22 Jump Street – The first film was a surprise springtime smash, with $201 million worldwide. Since then, you could argue that stars Channing Tatum and Jonah Hill have plateaued: Hill's Wolf Of Wall Street Oscar nomination helped him, but didn't give him any real box office traction, while Tatum experienced a disappointment with White House Down. Still, the first was well-liked enough that this one might not open big (particularly not against How To Train Your Dragon 2) but it could perform steadily enough to gross at least $180 million globally.

Think Like A Man, Too – If you'll look around the summer schedule, you'll notice a severe lack of entertainment options for black and Hispanic audiences. Here comes this sequel to fill that void, having an added hook of a Vegas setting to distinguish this from the first film. This is coming out in a much more competitive environment than the first one, but it should open big, even if it only comes within a few dollars of the original's $91 million take.

Deliver Us From Evil – It's not entirely clear how Screen Gems is positioning what looks like a September dump into the Fourth Of July weekend, but here it is. And because there's very little to offer audiences that holiday aside from comedy Tammy and the Transformers, expect this film to reap a genre windfall. Maybe not at the level of last year's The Conjuring, as Screen Gems is a mixed bag as far as genre offerings (last year brought Carrie and Mortal Instruments: City of Bones), but a $130 million global gross and $80 million domestic should be solid.

The Purge: Anarchy – The bloom is off the rose with this series, as ticket-buyers turned on the film almost immediately during it's massive opening weekend. But you can live with negative feedback when you gross $89 million on a budget of only $3 million. This film adds the hook of an outdoors expansion of the concept, which should bring fresh eyes, but it doesn't look like the series has breakout potential beyond that. Still, a global tally close to the original with added support overseas is absolutely in play.

Step Up: All In – These films are basically cheap and designed almost solely for the international market, where they are, in some regions, retitled Sexy Dance. Step Up: Revolution was the weakest performer in the series domestically, but it still registered a $140 million global gross. This one should experience a slight uptick, given that it reunites characters from all the earlier films, essentially making it Step Up: Days Of Future Past. A final number close to the $159 million collected by Step Up 3D is certainly possible.

Guardians Of The Galaxy – A Marvel gamble back in 2008 meant something different than a wager by them now, and Guardians is one of the biggest. Looking at the schedule, it's entirely possible this film opens in a vacuum, and Marvel's increased profile suggests it could play strongly throughout the month. Thor was a similar risk, and opening at the beginning of May in 2011 it grossed $449 million, mostly on the strength of foreign audiences. Comparatively, 2008's The Incredible Hulk was the weakest of the Marvel films thus far, with $236 million worldwide. Split the difference, add in 3D, and there's no reason the Guardians can't register a $400 million global gross.

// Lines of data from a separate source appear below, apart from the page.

-- ==== Sys2Proof/Machine/Modes.lean ====
section
/-! DEFINITION. Changes of mode (R39, R42 to R49, R60, R694): the MODE_CHANGE entry, what an entry to M0 DORMANT and to
M1 BOOT keeps, and the entry to every other mode. -/

namespace Sys2Proof.Machine

/-! ### The MODE_CHANGE entry (R44, R694) -/

/-- Bytes 18 to 31 of MODE_CHANGE. -/
def changeBody (old new : Mode) (t cause resetCause : Nat) (unclean : Bool) : Bytes :=
  leBytes 1 old.num ++ leBytes 1 new.num ++ leBytes 1 t ++ leBytes 1 cause ++ leBytes 4 resetCause ++ leBytes 1 (b2n unclean)

/-- The MODE record of the Trace Port (R652, R654). -/
def State.traceMode (s : State) (old : Mode) (t : Nat) : State :=
  if s.cfg.own.trace.modeEn then
    s.traceRecord 4 (leBytes 1 old.num ++ leBytes 1 s.ms.mode.num ++ leBytes 1 t ++ leBytes 1 s.ms.safeCause)
  else s

/-- The MODE_CHANGE entry of a transition just made, other than into M0 or M1: to the PF0 mode Well. -/
def State.tellMode (s : State) (old : Mode) (t : Nat) : State :=
  (s.putEntry 0 1 0x0101 (changeBody old s.ms.mode t s.ms.safeCause 0 false)).traceMode old t

/-- The entry of a transition into M1 waits until the MGCs are loaded (R44); RESET_CAUSE and UNCLEAN are put in then. -/
def State.noteMode (s : State) (old : Mode) (t : Nat) : State :=
  { s with ms := { s.ms with noted := s.ms.noted ++ [changeBody old .m1 t 0 0 false] } }

/-! ### Entries that start the device afresh -/

/-- A cause is added to RESET_CAUSE (R41). -/
def State.addCause (s : State) (bit : Nat) : State :=
  { s with ms := { s.ms with resetCause := s.ms.resetCause ||| BitVec.ofNat 8 (2 ^ bit) } }

/-- MRAM with every staged commit abandoned whole (R49, R514, R668). -/
def Nvm.abandon (n : Nvm) : Nvm := { n with staged := [], keys := { n.keys with staged := [], commitAt := none } }

/-- What lies outside the device, or in the always-on domain, goes on: the inputs of the board and THERMTRIP_N. -/
def Pins.inputs (p : Pins) : Pins :=
  { pairIdPin := p.pairIdPin, pairId := p.pairId, activeIn := p.activeIn, aliveIn := p.aliveIn, thermtrip := p.thermtrip,
    refclkTile := p.refclkTile, refclkRc := p.refclkRc, freq10m := p.freq10m }

/-- The always-on part of the POWER block, and the states of the rails. -/
def Power.kept (p : Power) : Power := { railInRange := p.railInRange, railFault := p.railFault, tripSeen := p.tripSeen }

/-- The RTC keeps its count; its registers start afresh. -/
def Rtc.kept (c : Rtc) : Rtc := { count := c.count, phase := c.phase }

/-- The device started afresh in a mode (R46): MRAM, boot flash, RTC, RESET_CAUSE and the always-on power bits are kept. -/
def State.fresh (s : State) (m : Mode) : State :=
  { State.reset with
    ms := { mode := m, resetCause := s.ms.resetCause, armed := s.ms.armed, railsLost := s.ms.railsLost }
    host := { perst := s.host.perst }
    nv := s.nv.abandon
    time := { rtc := s.time.rtc.kept }
    pins := s.pins.inputs
    power := s.power.kept
    draws := s.draws
    pending := s.pending }

/-- M0 DORMANT (R39): every output low. -/
def State.dormant (s : State) : State := s.fresh .m0

/-- A base after a warm reset: it goes on counting at its last frequency, in HOLDOVER from LOCKED and ACQUIRING (R106). -/
def Base.warm (b : Base) : Base :=
  match b.state with
  | .locked | .acquiring => { b with state := .holdover, freq := b.integ, lockCount := 0 }
  | _ => b

def warmBases (t : Tab Base) : Tab Base := t.map fun e => (e.1, e.2.warm)

/-- The bases that a warm reset moves to HOLDOVER, with the number of the state that each leaves (R109, R155). -/
def warmMoves (t : Tab Base) : List (Nat × Nat) :=
  t.filterMap fun e =>
    match e.2.state with
    | .locked => some (e.1, 2)
    | .acquiring => some (e.1, 1)
    | _ => none

/-- The entry to M1 BOOT by warm reset, T5 or T11 (R46, R47): configuration space, lanes, bases and the pass-through of the
configured ring pairs go on, as a power-fail drain does (R43, R65); everything else starts afresh. -/
def State.warmReset (s : State) (cause : Nat) (t : Nat) : State :=
  let old := s.ms.mode
  let was := s
  let s := (s.addCause cause).fresh .m1
  let s := { s with
    host := { s.host with busMaster := was.host.busMaster }
    cfg := { rings := was.cfg.rings, ports := was.cfg.ports }
    time := { s.time with bases := warmBases was.time.bases, duration := was.time.duration }
    ports := { laneLocked := was.ports.laneLocked, passThrough := was.ports.passThrough }
    ms := { s.ms with inTransition := was.ms.inTransition
                      entryAt := if t = 6 then was.ms.entryAt else was.time.duration, armed := true
                      holdovers := (if t = 6 then was.ms.holdovers else []) ++ warmMoves was.time.bases
                      noted := if t = 6 then was.ms.noted else [], rejected := if t = 6 then was.ms.rejected else [] } }
  (s.noteMode old t).switchRings

/-- The entry to M1 BOOT by T4 (R42, R106). -/
def State.powerUp (s : State) : State :=
  let s := s.fresh .m1
  { s with ms := { s.ms with armed := true, railsLost := false } }.noteMode .m0 4

/-! ### Entries to the other modes -/

/-- An entry of the pair Well (R592). -/
def State.pairEntry (s : State) (type reason b19 w20 value : Nat) : State :=
  s.produce 2 3 type (leBytes 1 reason ++ leBytes 1 b19 ++ leBytes 2 w20 ++ leBytes 6 s.epoch ++ leBytes 4 value)

/-- PEER_RELEASE (R584). -/
def Pair.release (p : Pair) : Nat :=
  match p.peer with
  | some h => h.major + 256 * h.minor + 65536 * h.stepping
  | none => 0

/-- ACTIVE_OUT in a mode (R39, R572): high in M3 unless ACTIVE_IN is high or a back-off runs, kept in M4 and M6, else low, as in
the power-fail drain. -/
def State.setActive (s : State) : State :=
  let on := !s.ms.inTransition && match s.ms.mode with
    | .m3 => s.pins.activeOut || (!s.pins.activeIn && s.pair.backoff.isNone)
    | .m4 | .m6 => s.pins.activeOut
    | _ => false
  { s with pins := { s.pins with activeOut := on } }

/-- ALIVE_OUT in a mode (R39, R55). -/
def State.setAlive (s : State) : State :=
  { s with pins := { s.pins with aliveOut := s.ms.mode != .m0 && s.procs.loaded && !s.noImage } }

/-- Ports whose link is up go down with reason 8 at the entry to M7 SAFE (R160). -/
def State.allDown (s : State) : State :=
  ((s.ports.st.filter fun e => e.2.linkUp).map (·.1)).foldl (fun s p => s.takeDown p 8) s

/-- Radio work stops in M7 SAFE (R39): every context is freed, and what is still decoded has no effect. -/
def State.stopContexts (s : State) : State := s.endRecvs fun _ => true

/-- START_MS (R41): whole milliseconds since the M1 entry that it counts from. -/
def State.setStart (s : State) : State :=
  { s with ms := { s.ms with startMs := min ((s.time.duration - s.ms.entryAt) / 1600000) (2 ^ 32 - 1) } }

/-- A transition to a mode other than M0 and M1 (R42): START_MS when it leaves M1 BOOT or M2 MIGRATE, sessions, outputs, ring
pairs, optics masters, links, the entry. A trigger that arises in the power-fail drain is held until the drain ends, in M0,
from where the table allows only T4 (R43): it changes nothing. -/
def State.changeMode (s : State) (new : Mode) (t : Nat) (cause : Nat := 0) : State :=
  if s.ms.inTransition then s
  else
  let old := s.ms.mode
  let s := if old == .m2 || (old == .m1 && new != .m2) then s.setStart else s
  let s := s.sessionMode new
  let s := { s with ms := { s.ms with mode := new, safeCause := cause,
                                      standbyHeld := s.ms.standbyHeld && new == Mode.m5, synced := s.ms.synced && (new == Mode.m5 || new == Mode.m6) } }
  let s := (s.setActive.setAlive).switchRings.setDriving
  let s := if new = .m7 then s.allDown.stopContexts else s
  s.tellMode old t

/-- The entry to M7 SAFE (T18): forwarding and radio work stop, and the pair is left. -/
def State.enterSafe (s : State) (cause : Nat) : State :=
  if s.ms.inTransition then s
  else
  let s := s.modPair fun p => { p with phase := 0, check := none, agreement := none, swapped := false, backoff := none }
  s.changeMode .m7 18 cause

/-- A BSC fault, a fatal error, or a loss that counts as one (R21, R631): warm reset with WARM_FAULT. In M1 the bank has
failed during boot, which is T6. -/
def State.fatal (s : State) : State :=
  match s.ms.mode with
  | .m0 => s
  | .m1 => (s.addCause 6).warmReset 4 6
  | _ => s.warmReset 4 5

end Sys2Proof.Machine
end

Get On Up – Late-summer dramas always have a good shot to break out, and some serious-minded audiences are already prepared for fall. An example would be The Help, which opened in August and grossed $216 million on its way to Oscar nominations. That film's director Tate Taylor returns for a James Brown biopic that promises lively music, high drama and the chance to honor the life of a legend. Walk The Line and Ray were two recent music biopics released in the fall to $186 million and $124 million worldwide numbers. This one could snuggle in right between those two at around $150 million globally.